Carlos finished his coffee. “The worst part is I can’t even tell her she’s wrong for being pessimistic. She knows the world’s dying, just like I know it is. I don’t–How are you supposed to give someone hope when you don’t know how to find it for them?” His voice grew louder, more frustrated. “What am I supposed to tell her if she says she doesn’t see the point in going on? What do I do if she–” The words caught in his throat, strangled, but Ryan didn’t know if Carlos had stopped them or if it was the other way around.

He stood there and said nothing, trying and failing to think of the right thing to say to make Carlos feel better, the way it always goes when you’re the only one in the room to give someone the advice they need to hear. But nothing came to his mind. All he could think about was the unfairness of it all, the rage he felt at being completely helpless to do anything to change what was coming. He should have felt sorrow for the world and all those who would die in the coming weeks, but he just felt anger.

The words came to him as if carried by the wind.

“Tell her to rage.”

Carlos glanced at him, his anger momentarily replaced with confusion. “What?”

Ryan summoned all the concentration the coffee could give him and recited the lines as best he could remember from one of his graduate classes. “Do not go gentle into that good night, / Old age should burn and rave at close of day; / Rage, rage against the dying of the light.”

A moment passed, the wind taking the words back into the night like some kind of Muse that had other places to be. “She’ll like that.” Carlos said, his expression softer. “It’s one of her favorite movies,” 

Ryan blinked. “Movie?”

“Yeah, that’s from the sci-fi one with McConaughey, right?”

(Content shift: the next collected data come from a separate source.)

theorem execWait_keeps {s0 : State} {l : Fin 512} {s : State} (h_s : Keeps s0 s) :
    KeepsR s0 (execWait l s) := by
  unfold execWait
  refine KeepsR.next ?_
  refine State.issue_keeps h_s (fun _ _ h0 => ?_)
  split
  · refine Keeps.ite ?_ ?_
    · exact h0
    · extract_lets -useContext -merge -underBinder x1
      have h2 : Keeps s0 x1 := (State.onRod_keeps h0)
      clear_value x1
      refine Keeps.ite ?_ ?_
      · exact (State.bump_keeps h2)
      · exact h2
  · exact h0

theorem execWaitRelease_keeps {s0 : State} {l : Fin 512} {s : State} (h_s : Keeps s0 s) :
    KeepsR s0 (execWaitRelease l s) := by
  unfold execWaitRelease
  extract_lets -useContext -merge -underBinder x0 x1
  refine KeepsR.next ?_
  split
  · refine Keeps.ite ?_ ?_
    · exact (State.setRod_keeps h_s)
    · exact h_s
  · exact h_s

theorem execTadd_keeps {s0 : State} {l : Fin 512} {s : State} (h_s : Keeps s0 s) :
    KeepsR s0 (execTadd l s) := by
  unfold execTadd
  refine KeepsR.next ?_
  refine State.issue_keeps h_s (fun _ _ h0 => ?_)
  split
  · exact (State.addCnt_keeps h0)
  · exact h0

theorem execTileTake_keeps {s0 : State} {l : Fin 512} {s : State} (h_s : Keeps s0 s) :
    KeepsR s0 (execTileTake l s) := by
  unfold execTileTake
  refine KeepsR.next ?_
  refine State.issue_keeps h_s (fun _ _ h0 => ?_)
  split
  · exact (State.onRod_keeps h0)
  · exact h0

theorem execTileSteal_keeps {s0 : State} {l : Fin 512} {s : State} (h_s : Keeps s0 s) :
    KeepsR s0 (execTileSteal l s) := by
  unfold execTileSteal
  refine KeepsR.next ?_
  refine State.issue_keeps h_s (fun _ _ h0 => ?_)
  split
  · extract_lets -useContext -merge -underBinder x1
    exact (State.onRod_keeps h0)
  · exact h0

theorem execStealWalkEnd_keeps {s0 : State} {l : Fin 512} {s : State} (h_s : Keeps s0 s) :
    KeepsR s0 (execStealWalkEnd l s) := by
  unfold execStealWalkEnd
  extract_lets -useContext -merge -underBinder x0 x1
  refine KeepsR.next ?_
  split
  · extract_lets -useContext -merge -underBinder x2
    split
    · exact (State.setRod_keeps h_s)
    · split
      · exact (State.setRod_keeps h_s)
      · exact (State.setRod_keeps (State.onRod_keeps h_s))
  · exact h_s

theorem execTilePut_keeps {s0 : State} {l : Fin 512} {s : State} (h_s : Keeps s0 s) :
    KeepsR s0 (execTilePut l s) := by
  unfold execTilePut
  refine KeepsR.next ?_
  refine State.issue_keeps h_s (fun _ _ h0 => ?_)
  split
  · exact (State.onRod_keeps h0)
  · exact h0

theorem execVectorOp_keeps {s0 : State} {l : Fin 512} {s : State} (h_s : Keeps s0 s) :
    KeepsR s0 (execVectorOp l s) := by
  unfold execVectorOp
  refine KeepsR.next ?_
  exact State.issueUnit_keeps h_s (fun _ _ h0 => (State.vecOp_keeps h0))
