theorem execDemote_keeps {s0 : State} {k : Nat} {s : State} (h_s : Keeps s0 s) :
    KeepsR s0 (execDemote k s) := by
  unfold execDemote
  refine KeepsR.next ?_
  exact State.cmdRow_keeps h_s (fun _ _ h0 => (State.tierDemote_keeps h0))

theorem State.demoteCopied_ext (s : State) (m : Move) : (s.demoteCopied m).ext = s.ext := by
  unfold State.demoteCopied
  split
  · rfl
  · obtain ⟨_, e⟩ := State.bump_spec { s with tier := { s.tier with moves := s.tier.moves.map (fun x => if x = m then { x with copied := some s.time } else x) } }
      (cntPart m.part (43 + poolTier (s.poolKind m.pool))) (pageSize m.large)
    rw [e]

theorem execDemoteComplete_keeps {s0 : State} {p : Fin 16} {page : BitVec 52} {s : State} (h_s : Keeps s0 s) :
    KeepsR s0 (execDemoteComplete p page s) := by
  unfold execDemoteComplete
  refine KeepsR.next ?_
  split
  · exact h_s
  · refine Keeps.ite ?_ ?_
    · exact h_s
    · refine Keeps.ite ?_ ?_
      · exact (State.abortDemote_keeps h_s)
      · refine Keeps.ite ?_ ?_
        · exact (State.abortDemote_keeps h_s)
        · extract_lets -useContext -merge -underBinder x0
          split
          · refine Keeps.ite ?_ ?_
            · exact (State.abortDemote_keeps h_s)
            · extract_lets -useContext -merge -underBinder x1 x2 x3 x4 x5 x6
              have h7 : Keeps s0 x1 := (State.demoteCopied_keeps h_s)
              have hx : x3.ext = s.ext := (show x3.ext = x1.ext from rfl).trans (State.demoteCopied_ext s _)
              clear_value x1
              have h8 : Keeps s0 x3 := (State.dropOps_keeps h7)
              clear_value x3
              have h9 : Keeps s0 x5 := by
                unfold x5
                exact Keeps.gen h8 (Nat.le_refl _) (extMem (fun h => Memory.writeN_wf _ _ (hx ▸ h))) id (List.prefix_refl _)
              clear_value x5
              have h10 : Keeps s0 x6 := (State.setOrigin_keeps (State.releaseFrame_keeps (State.hbmWrite64_keeps h9)))
              clear_value x6
              refine Keeps.ite ?_ ?_
              · exact h7
              · exact (State.tierReply_keeps (State.bump_keeps (State.addT1_keeps h10)))
          · exact h_s

theorem execDemoteWaitExpire_keeps {s0 : State} {p : Fin 16} {page : BitVec 52} {s : State} (h_s : Keeps s0 s) :
    KeepsR s0 (execDemoteWaitExpire p page s) := by
  unfold execDemoteWaitExpire
  refine KeepsR.next ?_
  split
  · exact h_s
  · split
    · refine Keeps.ite ?_ ?_
      · exact (State.abortDemote_keeps h_s)
      · exact h_s
    · exact h_s

theorem execRef_keeps {s0 : State} {k : Nat} {s : State} (h_s : Keeps s0 s) :
    KeepsR s0 (execRef k s) := by
  unfold execRef
  refine KeepsR.next ?_
  exact State.cmdRow_keeps h_s (fun _ _ h0 => (State.tierRef_keeps h0))

theorem execUnref_keeps {s0 : State} {k : Nat} {s : State} (h_s : Keeps s0 s) :
    KeepsR s0 (execUnref k s) := by
  unfold execUnref
  refine KeepsR.next ?_
  exact State.cmdRow_keeps h_s (fun _ _ h0 => (State.tierRef_keeps h0))

theorem execFrameRelease_keeps {s0 : State} {k : Nat} {s : State} (h_s : Keeps s0 s) :
    KeepsR s0 (execFrameRelease k s) := by
  unfold execFrameRelease
  refine KeepsR.next ?_
  split
  · exact h_s
  · refine Keeps.ite ?_ ?_
    · refine State.returnFrame_keeps ?_
      exact Keeps.upd h_s
    · exact h_s

theorem execImbalanceWindow_keeps {s0 : State} {bytes : List Nat} {s : State} (h_s : Keeps s0 s) :
    KeepsR s0 (execImbalanceWindow bytes s) := by
  unfold execImbalanceWindow
  extract_lets -useContext -merge -underBinder x0 x1 x2 x3 x4 x5 x6 x7 x8
  have h9 : Keeps s0 x6 := by
    unfold x6
    exact Keeps.upd h_s
  clear_value x6
  have h10 : Keeps s0 x8 := (State.setRf_keeps h9)
  clear_value x8
  refine KeepsR.next ?_
  refine Keeps.ite ?_ ?_
  · exact h_s
  · refine State.forEach_keeps (fun _ _ h11 => ?_) h10
    exact (State.event_keeps (State.bump_keeps (State.setRf_keeps (State.setRf_keeps h11))))

theorem execRowWriteHoldExpire_keeps {s0 : State} {tbl : Fin 1024} {row : Nat} {s : State} (h_s : Keeps s0 s) :
    KeepsR s0 (execRowWriteHoldExpire tbl row s) := by
  unfold execRowWriteHoldExpire
  extract_lets -useContext -merge -underBinder x0 x1
  refine KeepsR.next ?_
  refine Keeps.ite ?_ ?_
  · exact Keeps.upd h_s
  · exact h_s

end Sys2Proof.Machine
end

“No, I’m pretty sure that was from Dylan Thomas.”

“The singer?”

“The poet.”

Carlos frowned. “You sure?”

“I’ve got about twenty thousand in student loan debt I’m willing to bet on it.” Ryan froze, his eyes growing wide. “Oh my God.”

“What?”

“I’m not in debt anymore.”

A loud wheeze of laughter escaped from Carlos, the sound somehow making the fire seem a little warmer. “I guess there really is a bright side to everything.”

Ryan finished the rest of his coffee, wishing the hot liquid would burn away the feelings that still lingered inside him, feelings that the laughter had tamped down but not eradicated. He knew they were still there, waiting for a break in conversation or a moment of silence to start creeping back up like cockroaches waiting for the light to turn off.

 “OK, new rule,” he said, placing his empty cup by the thermos. “No more sad talk. It’s too damn cold for that.”

Carlos held his hands over the fire and nodded. “Good rule.”

The two of them stared silently over the quiet town and watched for something to happen.

Not far to the south, the first snowflakes began to fall.